If you have undertaken an image segmentation and want to use those segments for a classification using RSGISLib then you need to use the image clumps representation. This is described in the paper below:
Clewley, D., Bunting, P., Shepherd, J., Gillingham, S., Flood, N., Dymond, J., Lucas, R., Armston, J., Moghaddam, M. (2014). A Python-Based Open Source System for Geographic Object-Based Image Analysis (GEOBIA) Utilizing Raster Attribute Tables Remote Sensing 6(7), 6111 6135. https://dx.doi.org/10.3390/rs6076111
Commonly we would use the Shepherd et al., (2019) segmentation using the following function:
from rsgislib.segmentation import segutils
input_img = "S2_UVD_27sept_27700_sub.kea"

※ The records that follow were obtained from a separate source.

/-! ### `wordI` -/

@[simp] theorem fieldOpcode_wordI (imm : BitVec 12) (rs1 : RegIdx) (funct3 : BitVec 3) (rd : RegIdx) (opcode : BitVec 7) :
    fieldOpcode (wordI imm rs1 funct3 rd opcode) = opcode := by
  unfold fieldOpcode wordI
  rw [slice_low _ _ (by decide)]
  exact BitVec.extractLsb'_eq_self

@[simp] theorem fieldRd_wordI (imm : BitVec 12) (rs1 : RegIdx) (funct3 : BitVec 3) (rd : RegIdx) (opcode : BitVec 7) :
    fieldRd (wordI imm rs1 funct3 rd opcode) = rd := by
  unfold fieldRd wordI
  repeat rw [slice_high _ _ (by decide)]
  rw [slice_low _ _ (by decide)]
  exact BitVec.extractLsb'_eq_self

@[simp] theorem fieldFunct3_wordI (imm : BitVec 12) (rs1 : RegIdx) (funct3 : BitVec 3) (rd : RegIdx) (opcode : BitVec 7) :
    fieldFunct3 (wordI imm rs1 funct3 rd opcode) = funct3 := by
  unfold fieldFunct3 wordI
  repeat rw [slice_high _ _ (by decide)]
  rw [slice_low _ _ (by decide)]
  exact BitVec.extractLsb'_eq_self

@[simp] theorem fieldRs1_wordI (imm : BitVec 12) (rs1 : RegIdx) (funct3 : BitVec 3) (rd : RegIdx) (opcode : BitVec 7) :
    fieldRs1 (wordI imm rs1 funct3 rd opcode) = rs1 := by
  unfold fieldRs1 wordI
  repeat rw [slice_high _ _ (by decide)]
  rw [slice_low _ _ (by decide)]
  exact BitVec.extractLsb'_eq_self

@[simp] theorem fieldCsr_wordI (imm : BitVec 12) (rs1 : RegIdx) (funct3 : BitVec 3) (rd : RegIdx) (opcode : BitVec 7) :
    fieldCsr (wordI imm rs1 funct3 rd opcode) = imm := by
  unfold fieldCsr wordI
  repeat rw [slice_high _ _ (by decide)]
  exact BitVec.extractLsb'_eq_self

@[simp] theorem fieldImmI_wordI (imm : BitVec 12) (rs1 : RegIdx) (funct3 : BitVec 3) (rd : RegIdx) (opcode : BitVec 7) :
    fieldImmI (wordI imm rs1 funct3 rd opcode) = imm := by
  unfold fieldImmI wordI
  repeat rw [slice_high _ _ (by decide)]
  exact BitVec.extractLsb'_eq_self

/-! ### `wordS` -/

@[simp] theorem fieldOpcode_wordS (imm : BitVec 12) (rs2 rs1 : RegIdx) (funct3 : BitVec 3) (opcode : BitVec 7) :
    fieldOpcode (wordS imm rs2 rs1 funct3 opcode) = opcode := by
  unfold fieldOpcode wordS
  rw [slice_low _ _ (by decide)]
  exact BitVec.extractLsb'_eq_self

@[simp] theorem fieldFunct3_wordS (imm : BitVec 12) (rs2 rs1 : RegIdx) (funct3 : BitVec 3) (opcode : BitVec 7) :
    fieldFunct3 (wordS imm rs2 rs1 funct3 opcode) = funct3 := by
  unfold fieldFunct3 wordS
  repeat rw [slice_high _ _ (by decide)]
  rw [slice_low _ _ (by decide)]
  exact BitVec.extractLsb'_eq_self

@[simp] theorem fieldRs1_wordS (imm : BitVec 12) (rs2 rs1 : RegIdx) (funct3 : BitVec 3) (opcode : BitVec 7) :
    fieldRs1 (wordS imm rs2 rs1 funct3 opcode) = rs1 := by
  unfold fieldRs1 wordS
  repeat rw [slice_high _ _ (by decide)]
  rw [slice_low _ _ (by decide)]
  exact BitVec.extractLsb'_eq_self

clumps_img = "s2_uvd_27sept_clumps.kea"
tmp_path = "./tmp"
segutils.runShepherdSegmentation(input_img, clumps_img, tmpath=tmp_path, numClusters=60, minPxls=100, distThres=100, sampling=100, kmMaxIter=200)

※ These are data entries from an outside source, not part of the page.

-- ==== Sys2Proof/Laws/Registers.lean ====
section
/-! SUPPORT. Reading an x register after each update (10_state.md R20, R21). -/

namespace Sys2Proof.Machine

/-- x0 reads 0 (R21). -/
@[simp] theorem getX_zero (s : State) : s.getX 0#5 = 0#32 := by simp [State.getX]

/-- A write to x0 is discarded (R21). -/
@[simp] theorem writeReg_zero (regs : Vector Word 31) (v : Word) : writeReg regs 0#5 v = regs := by simp [writeReg]

/-- A register reads as its storage says. -/
theorem getX_congr {s t : State} (h : t.regs = s.regs) (r : RegIdx) : t.getX r = s.getX r := by
  unfold State.getX; split
  · rfl
  · simp only [h]

/-- Two register numbers other than 0 have different places. -/
theorem place_ne {r q : RegIdx} (hr : r ≠ 0#5) (hq : q ≠ 0#5) (h : q ≠ r) : q.toNat - 1 ≠ r.toNat - 1 := by
  have h1 : r.toNat ≠ 0 := fun e => hr (BitVec.eq_of_toNat_eq (by simpa using e))
  have h2 : q.toNat ≠ 0 := fun e => hq (BitVec.eq_of_toNat_eq (by simpa using e))
  have h3 : r.toNat ≠ q.toNat := fun e => h (BitVec.eq_of_toNat_eq e.symm)
  omega

/-- Every register after a write of one (R21). -/
theorem getX_setX (s : State) (rd r : RegIdx) (v : Word) :
    (s.setX rd v).getX r = if r = 0#5 then 0#32 else if r = rd then v else s.getX r := by
  unfold State.getX
  by_cases hr : r = 0#5
  · simp [hr]
  · simp only [hr, if_false, setX_regs]
    by_cases hd : r = rd
    · subst hd; simp [writeReg, hr]
    · by_cases h0 : rd = 0#5
      · simp [h0, writeReg, hr]
      · simp only [writeReg, h0, if_false, hd]
        exact Vector.getElem_set_ne _ _ (place_ne hr h0 (Ne.symm hd))

@[simp] theorem getX_setPc (s : State) (t : Word) (r : RegIdx) : (s.setPc t).getX r = s.getX r := rfl
@[simp] theorem getX_advance (s : State) (r : RegIdx) : s.advance.getX r = s.getX r := rfl
@[simp] theorem getX_storeWord (s : State) (a v : Word) (r : RegIdx) : (s.storeWord a v).getX r = s.getX r := rfl
@[simp] theorem getX_sendWord (s : State) (v : Word) (r : RegIdx) : (s.sendWord v).getX r = s.getX r := rfl
@[simp] theorem getX_setMngr2procQ (s : State) (q : List Word) (r : RegIdx) : (s.setMngr2procQ q).getX r = s.getX r := rfl
@[simp] theorem getX_setStatsEn (s : State) (v : Word) (r : RegIdx) : (s.setStatsEn v).getX r = s.getX r := rfl
@[simp] theorem getX_setAgenda (s : State) (l : List Turn) (r : RegIdx) : (s.setAgenda l).getX r = s.getX r := rfl
@[simp] theorem getX_onVersion (s : State) (v : IsaVersion) (r : RegIdx) : (s.onVersion v).getX r = s.getX r := rfl
@[simp] theorem getX_managerDequeue (s : State) (r : RegIdx) : (managerDequeue s).getX r = s.getX r := rfl
@[simp] theorem getX_managerEnqueue (s : State) (w : Word) (r : RegIdx) : (managerEnqueue w s).getX r = s.getX r :=
  getX_congr (managerEnqueue_regs s w) r

/-- What `writeBack` leaves: the written register, `pc + 4`, and everything else as it was. -/
theorem onlyWrites_setX_advance (s : State) (rd : RegIdx) (v : Word) : onlyWrites s (s.setX rd v).advance rd v :=
  ⟨fun r => by rw [getX_advance, getX_setX], rfl, ⟨fun _ => rfl, rfl⟩, rfl, ⟨rfl, rfl, rfl⟩, rfl, rfl⟩

/-- What setting `pc` leaves: everything else as it was. -/
theorem onlySetsPc_setPc (s : State) (t : Word) : onlySetsPc s (s.setPc t) t :=
  ⟨fun _ => rfl, rfl, ⟨fun _ => rfl, rfl⟩, rfl, ⟨rfl, rfl, rfl⟩, rfl, rfl⟩

/-- The one thing a register-register instruction can do. -/
theorem regReg_next (f : Word → Word → Word) (rd rs1 rs2 : RegIdx) (s : State) :
    ∃ t, regReg f rd rs1 rs2 s = .next t ∧ onlyWrites s t rd (f (s.getX rs1) (s.getX rs2)) :=
  ⟨_, rfl, onlyWrites_setX_advance s rd _⟩

/-- The one thing a register-immediate instruction can do. -/
theorem regImm_next (f : Word → Word → Word) (rd rs1 : RegIdx) (imm : BitVec 12) (s : State) :
    ∃ t, regImm f rd rs1 imm s = .next t ∧ onlyWrites s t rd (f (s.getX rs1) (imm12 imm)) :=
  ⟨_, rfl, onlyWrites_setX_advance s rd _⟩

/-- The one thing a shift by a constant can do. -/
theorem shiftImm_next (f : Word → BitVec 5 → Word) (rd rs1 : RegIdx) (shamt : BitVec 5) (s : State) :
    ∃ t, shiftImm f rd rs1 shamt s = .next t ∧ onlyWrites s t rd (f (s.getX rs1) shamt) :=
  ⟨_, rfl, onlyWrites_setX_advance s rd _⟩

/-- The one thing `branchIf` can do. -/
theorem branchIf_next (c : Bool) (offset : BitVec 13) (s : State) :
    ∃ t, branchIf c offset s = .next t ∧ onlySetsPc s t (if c then s.pc + immB offset else s.nextPc) :=
  ⟨_, rfl, onlySetsPc_setPc s _⟩

end Sys2Proof.Machine
end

Shepherd, J., Bunting, P., Dymond, J. (2019). Operational Large-Scale Segmentation of Imagery Based on Iterative Elimination Remote Sensing 11(6), 658. https://dx.doi.org/10.3390/rs11060658
To populate the clumps (i.e., segments or objects) with the attribute information used for the classification you need to use the functions within the rsgislib.rastergis module, for example:
import rsgislib.rastergis
# Populate with all statistics (min, max, mean, standard deviation)
bandinfo = []
bandinfo.append(rsgislib.rastergis.BandAttStats(band=1, minField='BlueMin', maxField='BlueMax', meanField='BlueMean', stdDevField='BlueStdev'))
bandinfo.append(rsgislib.rastergis.BandAttStats(band=2, minField='GrnMin', maxField='GrnMax', meanField='GrnMean', stdDevField='GrnStdev'))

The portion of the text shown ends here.